PROBLEM REQUIREMENTS - Quote the entries below from the line with "or engine; of" through the line with "let more := match p.load with", both ends included, and only those lines.
= Beginning of Section =
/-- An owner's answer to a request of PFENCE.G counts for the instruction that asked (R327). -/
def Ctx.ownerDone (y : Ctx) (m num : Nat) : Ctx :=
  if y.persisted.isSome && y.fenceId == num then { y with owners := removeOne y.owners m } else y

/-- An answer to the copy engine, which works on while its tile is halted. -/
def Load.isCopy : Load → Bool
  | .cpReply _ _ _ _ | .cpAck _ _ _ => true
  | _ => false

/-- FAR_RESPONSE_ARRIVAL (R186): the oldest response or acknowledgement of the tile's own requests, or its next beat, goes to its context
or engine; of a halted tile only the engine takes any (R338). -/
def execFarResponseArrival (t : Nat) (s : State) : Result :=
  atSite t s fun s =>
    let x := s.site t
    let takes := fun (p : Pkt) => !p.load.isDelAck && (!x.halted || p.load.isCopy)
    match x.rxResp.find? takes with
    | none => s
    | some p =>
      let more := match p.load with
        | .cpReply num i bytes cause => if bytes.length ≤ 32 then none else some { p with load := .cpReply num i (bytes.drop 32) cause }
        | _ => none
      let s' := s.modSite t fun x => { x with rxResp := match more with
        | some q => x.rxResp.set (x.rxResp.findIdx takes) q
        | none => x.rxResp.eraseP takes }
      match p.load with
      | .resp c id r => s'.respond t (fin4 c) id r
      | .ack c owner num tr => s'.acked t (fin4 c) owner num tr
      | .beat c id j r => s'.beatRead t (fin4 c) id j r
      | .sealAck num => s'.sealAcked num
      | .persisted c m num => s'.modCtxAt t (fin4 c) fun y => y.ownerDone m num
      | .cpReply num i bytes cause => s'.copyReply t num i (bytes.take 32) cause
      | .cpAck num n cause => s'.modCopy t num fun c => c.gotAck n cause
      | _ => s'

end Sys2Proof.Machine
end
= End of Section =
ANSWER BELOW -
or engine; of a halted tile only the engine takes any (R338). -/
def execFarResponseArrival (t : Nat) (s : State) : Result :=
  atSite t s fun s =>
    let x := s.site t
    let takes := fun (p : Pkt) => !p.load.isDelAck && (!x.halted || p.load.isCopy)
    match x.rxResp.find? takes with
    | none => s
    | some p =>
      let more := match p.load with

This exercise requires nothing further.